Multidimensional Framework for Responsible Innovation
The Multidimensional Framework for Responsible Innovation serves as the ethical and evaluative compass of the ecosystem. It ensures that every decision in AI design and deployment aligns with human values, equity, and accountability. The framework organizes its guidance into five categories: Performance & Design, Creativity & Cognition, Human Focus, Ethics & Governance, and Risk & Safety. Each dimension helps institutions evaluate and balance progress with responsibility, ensuring that innovation remains human-centered.
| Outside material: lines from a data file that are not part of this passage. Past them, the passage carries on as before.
-- ==== Sys2Proof/Safety.lean ====
section
/-! DEFINITION. The terms in which claims are stated: the parts of the state and what it means that one is unchanged,
the pc after each instruction (spec/10_state.md R26), a live and a finished CORE (spec/60_exceptions.md R216;
spec/70_reset_and_hazards.md R255), and the invariants. -/

namespace Sys2Proof.Machine

/-- The parts of the state, each as small as an instruction can change it alone: a register, a stack slot, a pixel, a
key, a byte of memory, and every other field whole. -/
inductive Part where
  | v (x : RegIdx)
  | i
  | pc
  | stack (k : Nat)
  | sp
  | dt
  | st
  | pixel (x y : Nat)
  | key (k : Nat)
  | byte (a : Nat)
  | fault
  | params
  | randIn
  | randDrawn
  | schedule
  | opsMade
  | out
  deriving DecidableEq, Repr

/-- A part holds in `t` what it held in `s`. Memory is compared byte by byte, through the model's read of one byte. -/
def Part.Same (s t : State) : Part → Prop
  | .v x => t.getV x = s.getV x
  | .i => t.i = s.i
  | .pc => t.pc = s.pc
  | .stack k => t.stack[k]? = s.stack[k]?
  | .sp => t.sp = s.sp
  | .dt => t.dt = s.dt
  | .st => t.st = s.st
  | .pixel x y => t.fb.pixel x y = s.fb.pixel x y
  | .key k => t.keyDown k = s.keyDown k
  | .byte a => t.mem.read a = s.mem.read a
  | .fault => t.fault = s.fault
  | .params => t.params = s.params
  | .randIn => t.randIn = s.randIn
  | .randDrawn => t.randDrawn = s.randDrawn
  | .schedule => t.schedule = s.schedule
  | .opsMade => t.opsMade = s.opsMade
  | .out => t.out = s.out

/-- Every part outside `changed` is unchanged: the frame of an operation. -/
def Frame (changed : Part → Prop) (s t : State) : Prop := ∀ p, ¬changed p → p.Same s t

/-- The step ended at this pc and returned `Ok(display_changed, none)` (30_encoding.md R94). -/
def EndsAt (t : State) (pc : Word) (displayChanged : Bool) : Prop :=
  t.pc = pc ∧ t.out = .ok displayChanged none

/-- The fatal entry with this cause, precise: FAULT and the result `Fatal(cause)`, nothing else (60_exceptions.md R216). -/
def FatalEntry (cause : Fault) (s t : State) : Prop :=
  t.fault = some cause ∧ t.out = .fatal cause ∧ Frame (fun p => p = .fault ∨ p = .out) s t

/-- The pc an instruction leaves when it raises nothing: the table of 10_state.md R26. -/
def pcAfter (s : State) : Instr → Word
  | .seImm x nn => if s.getV x = nn then s.pc + 4 else s.pc + 2
  | .sneImm x nn => if s.getV x ≠ nn then s.pc + 4 else s.pc + 2
  | .seReg x y => if s.getV x = s.getV y then s.pc + 4 else s.pc + 2
  | .sneReg x y => if s.getV x ≠ s.getV y then s.pc + 4 else s.pc + 2
  | .skp x => if s.keyDown ((s.getV x).toNat % 16) = true then s.pc + 4 else s.pc + 2
  | .sknp x => if s.keyDown ((s.getV x).toNat % 16) = false then s.pc + 4 else s.pc + 2
  | .jp nnn => BitVec.ofNat 16 nnn.toNat
  | .call nnn => BitVec.ofNat 16 nnn.toNat
  | .jpV0 nnn => BitVec.ofNat 16 (nnn.toNat + (s.getV 0).toNat)
  | .ret => s.stack.toList.getD (s.sp.val - 1) 0 + 2
  | .ldVxK _ => if ∃ k < 16, s.keyDown k = true then s.pc + 2 else s.pc
  | .cls | .ldImm _ _ | .addImm _ _ | .ldReg _ _ | .orReg _ _ | .andReg _ _ | .xorReg _ _ => s.pc + 2
  | .addReg _ _ | .subReg _ _ | .shr _ _ | .subnReg _ _ | .shl _ _ | .rnd _ _ => s.pc + 2
  | .ldI _ | .addI _ | .ldF _ | .ldB _ | .stRegs _ | .ldRegs _ | .drw _ _ _ => s.pc + 2
  | .ldVxDt _ | .ldDtVx _ | .ldStVx _ => s.pc + 2

/-- A CORE no fault has stopped (60_exceptions.md R216). -/
def State.Live (s : State) : Prop := s.fault = none

/-- The spec's convention for a finished program: live, and the word at pc is a JP to pc itself (70_reset_and_hazards.md
R255, D24). -/
def State.Finished (s : State) : Prop :=
  s.Live ∧ ∃ w nnn, s.fetch = .ok w ∧ decode w = some (.jp nnn) ∧ nnn.toNat = s.pc.toNat

/-- The operation the host makes next is `step`: the one known to come, or the free one (log 3). -/
def State.AboutToStep (s : State) : Prop := s.nextOp = .step

/-- Every address below LOAD_OFFSET holds its reset contents: "No other component writes below the load offset"
(20_memory.md R61). -/
def State.LowMemoryIntact (s : State) : Prop :=
  ∀ a, a < Config.loadOffset → s.mem.read a = Config.glyphs.getD a 0

/-- A sprite bit of a draw lands on the pixel `(px, py)` (43_display.md R182, R183): row `r` below `n`, column `c` below 8. -/
def SpriteHits (s : State) (x y : RegIdx) (n px py : Nat) : Prop :=
  ∃ r < n, ∃ c < 8, (s.mem.read (s.i.toNat + r)).getLsbD (7 - c) = true ∧
    place s.params.spriteEdge ((s.getV x).toNat + c) ((s.getV y).toNat + r) = some (px, py)

end Sys2Proof.Machine
end

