-- ==== Sys2Proof/Laws/PerInstr.lean ====
section
/-! SUPPORT. The family EncodesInRow, instruction by instruction: the encoded word matches the mask and match columns of
the instruction's own row of the opcode table (30_encoding.md R95, R96). -/

namespace Sys2Proof.Laws.EncodesInRow

/-- `(encode i & mask) = match` for the row of `i`. -/
def Statement (i : Instr) : Prop := rowMatches (encode i) i.maskMatch = true

/-! ### By format: a mask on fixed fields sees only them -/

theorem and_F (x : BitVec 4) : x &&& 0xF#4 = x := BitVec.and_allOnes

theorem and_FF (x : BitVec 8) : x &&& 0xFF#8 = x := BitVec.and_allOnes

theorem encNNN_and (op : BitVec 4) (nnn : Addr12) : encNNN op nnn &&& 0xF000#16 = encNNN op 0 := by
  show (op ++ nnn : BitVec (4 + 12)) &&& (0xF#4 ++ 0x000#12 : BitVec (4 + 12)) = (op ++ 0#12 : BitVec (4 + 12))
  simp only [BitVec.and_append, and_F, BitVec.and_zero]

theorem encXNN_and (op : BitVec 4) (x : RegIdx) (nn : Byte) : encXNN op x nn &&& 0xF000#16 = encXNN op 0 0 := by
  show (op ++ x ++ nn : BitVec (4 + 4 + 8)) &&& (0xF#4 ++ 0x0#4 ++ 0x00#8 : BitVec (4 + 4 + 8)) =
    (op ++ 0#4 ++ 0#8 : BitVec (4 + 4 + 8))
  simp only [BitVec.and_append, and_F, BitVec.and_zero]

theorem encX_and (op : BitVec 4) (x : RegIdx) (nn : Byte) : encXNN op x nn &&& 0xF0FF#16 = encXNN op 0 nn := by
  show (op ++ x ++ nn : BitVec (4 + 4 + 8)) &&& (0xF#4 ++ 0x0#4 ++ 0xFF#8 : BitVec (4 + 4 + 8)) =
    (op ++ 0#4 ++ nn : BitVec (4 + 4 + 8))
  simp only [BitVec.and_append, and_F, and_FF, BitVec.and_zero]

theorem encXY_and (op : BitVec 4) (x y : RegIdx) (n : BitVec 4) :
    encXYN op x y n &&& 0xF00F#16 = encXYN op 0 0 n := by
  show (op ++ x ++ y ++ n : BitVec (4 + 4 + 4 + 4)) &&& (0xF#4 ++ 0x0#4 ++ 0x0#4 ++ 0xF#4 : BitVec (4 + 4 + 4 + 4)) =
    (op ++ 0#4 ++ 0#4 ++ n : BitVec (4 + 4 + 4 + 4))
  simp only [BitVec.and_append, and_F, BitVec.and_zero]

theorem encXYN_and (op : BitVec 4) (x y : RegIdx) (n : BitVec 4) :
    encXYN op x y n &&& 0xF000#16 = encXYN op 0 0 0 := by
  show (op ++ x ++ y ++ n : BitVec (4 + 4 + 4 + 4)) &&& (0xF#4 ++ 0x0#4 ++ 0x0#4 ++ 0x0#4 : BitVec (4 + 4 + 4 + 4)) =
    (op ++ 0#4 ++ 0#4 ++ 0#4 : BitVec (4 + 4 + 4 + 4))
  simp only [BitVec.and_append, and_F, BitVec.and_zero]

/-! ### By constructor -/

theorem cls : Statement .cls := rfl
theorem ret : Statement .ret := rfl
theorem jp (nnn : Addr12) : Statement (.jp nnn) := by simp [Statement, rowMatches, encode, Instr.maskMatch, encNNN_and]; decide
theorem call (nnn : Addr12) : Statement (.call nnn) := by simp [Statement, rowMatches, encode, Instr.maskMatch, encNNN_and]; decide
theorem seImm (x : RegIdx) (nn : Byte) : Statement (.seImm x nn) := by simp [Statement, rowMatches, encode, Instr.maskMatch, encXNN_and]; decide
theorem sneImm (x : RegIdx) (nn : Byte) : Statement (.sneImm x nn) := by simp [Statement, rowMatches, encode, Instr.maskMatch, encXNN_and]; decide
theorem seReg (x y : RegIdx) : Statement (.seReg x y) := by simp [Statement, rowMatches, encode, Instr.maskMatch, encXY_and]; decide
theorem ldImm (x : RegIdx) (nn : Byte) : Statement (.ldImm x nn) := by simp [Statement, rowMatches, encode, Instr.maskMatch, encXNN_and]; decide
theorem addImm (x : RegIdx) (nn : Byte) : Statement (.addImm x nn) := by simp [Statement, rowMatches, encode, Instr.maskMatch, encXNN_and]; decide
theorem ldReg (x y : RegIdx) : Statement (.ldReg x y) := by simp [Statement, rowMatches, encode, Instr.maskMatch, encXY_and]; decide
theorem orReg (x y : RegIdx) : Statement (.orReg x y) := by simp [Statement, rowMatches, encode, Instr.maskMatch, encXY_and]; decide
theorem andReg (x y : RegIdx) : Statement (.andReg x y) := by simp [Statement, rowMatches, encode, Instr.maskMatch, encXY_and]; decide
theorem xorReg (x y : RegIdx) : Statement (.xorReg x y) := by simp [Statement, rowMatches, encode, Instr.maskMatch, encXY_and]; decide
theorem addReg (x y : RegIdx) : Statement (.addReg x y) := by simp [Statement, rowMatches, encode, Instr.maskMatch, encXY_and]; decide
theorem subReg (x y : RegIdx) : Statement (.subReg x y) := by simp [Statement, rowMatches, encode, Instr.maskMatch, encXY_and]; decide
theorem shr (x y : RegIdx) : Statement (.shr x y) := by simp [Statement, rowMatches, encode, Instr.maskMatch, encXY_and]; decide
theorem subnReg (x y : RegIdx) : Statement (.subnReg x y) := by simp [Statement, rowMatches, encode, Instr.maskMatch, encXY_and]; decide
theorem shl (x y : RegIdx) : Statement (.shl x y) := by simp [Statement, rowMatches, encode, Instr.maskMatch, encXY_and]; decide
theorem sneReg (x y : RegIdx) : Statement (.sneReg x y) := by simp [Statement, rowMatches, encode, Instr.maskMatch, encXY_and]; decide
theorem ldI (nnn : Addr12) : Statement (.ldI nnn) := by simp [Statement, rowMatches, encode, Instr.maskMatch, encNNN_and]; decide
theorem jpV0 (nnn : Addr12) : Statement (.jpV0 nnn) := by simp [Statement, rowMatches, encode, Instr.maskMatch, encNNN_and]; decide
theorem rnd (x : RegIdx) (nn : Byte) : Statement (.rnd x nn) := by simp [Statement, rowMatches, encode, Instr.maskMatch, encXNN_and]; decide
theorem drw (x y : RegIdx) (n : BitVec 4) : Statement (.drw x y n) := by simp [Statement, rowMatches, encode, Instr.maskMatch, encXYN_and]; decide
theorem skp (x : RegIdx) : Statement (.skp x) := by simp [Statement, rowMatches, encode, Instr.maskMatch, encX_and]; decide
theorem sknp (x : RegIdx) : Statement (.sknp x) := by simp [Statement, rowMatches, encode, Instr.maskMatch, encX_and]; decide
theorem ldVxDt (x : RegIdx) : Statement (.ldVxDt x) := by simp [Statement, rowMatches, encode, Instr.maskMatch, encX_and]; decide
theorem ldVxK (x : RegIdx) : Statement (.ldVxK x) := by simp [Statement, rowMatches, encode, Instr.maskMatch, encX_and]; decide
theorem ldDtVx (x : RegIdx) : Statement (.ldDtVx x) := by simp [Statement, rowMatches, encode, Instr.maskMatch, encX_and]; decide
theorem ldStVx (x : RegIdx) : Statement (.ldStVx x) := by simp [Statement, rowMatches, encode, Instr.maskMatch, encX_and]; decide
theorem addI (x : RegIdx) : Statement (.addI x) := by simp [Statement, rowMatches, encode, Instr.maskMatch, encX_and]; decide
theorem ldF (x : RegIdx) : Statement (.ldF x) := by simp [Statement, rowMatches, encode, Instr.maskMatch, encX_and]; decide
theorem ldB (x : RegIdx) : Statement (.ldB x) := by simp [Statement, rowMatches, encode, Instr.maskMatch, encX_and]; decide
theorem stRegs (x : RegIdx) : Statement (.stRegs x) := by simp [Statement, rowMatches, encode, Instr.maskMatch, encX_and]; decide
theorem ldRegs (x : RegIdx) : Statement (.ldRegs x) := by simp [Statement, rowMatches, encode, Instr.maskMatch, encX_and]; decide

end Sys2Proof.Laws.EncodesInRow
end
According to the IAPP & Credo AI AI Governance Profession Report 2025, 77% of organizations are building AI governance programs, but only 16% rate them as mature. Similarly, the NIST AI Risk Management Framework (AI 600-1) underscores the importance of embedding traceability and oversight into every system. This framework translates those imperatives into actionable principles for education, industry, and innovation practice.
Conclusion and References
The LDI Learning and Development Ecosystem for the Age of AI functions as a living, evolving model that unites readiness, learning, growth, and governance. Each framework reinforces the others—ensuring that innovation remains human-centered, measurable, and ethically grounded. This structure positions NJIT’s LDI as a model for responsible, scalable, and forward-thinking learning design. As technology evolves, the ecosystem will expand to include new dimensions such as sustainability, lifelong learning, and digital ethics—ensuring it continues to reflect NJIT’s commitment to leadership in the age of AI.
References
- Boston Consulting Group. (2024, October 24). AI adoption in 2024: 74% of companies struggle to achieve and scale value.
- Deloitte. (2025). 2025 Global Human Capital Trends.
- IBM. (2024). Global AI Adoption Index 2024.
- IAPP & Credo AI. (2025). AI Governance Profession Report 2025.
- LinkedIn Learning. (2025). 2025 Workplace Learning Report.
- McKinsey & Company. (2025). AI in the Workplace: Empowering People to Unlock AI’s Full Potential at Work.
- National Institute of Standards and Technology (NIST). (2024). Artificial Intelligence Risk Management Framework (AI 600-1).
- PwC. (2024). Global Workforce Hopes and Fears Survey 2024.
- Stanford Institute for Human-Centered AI (HAI). (2025). AI Index Report 2025.
- World Economic Forum. (2025). The Future of Jobs Report 2025.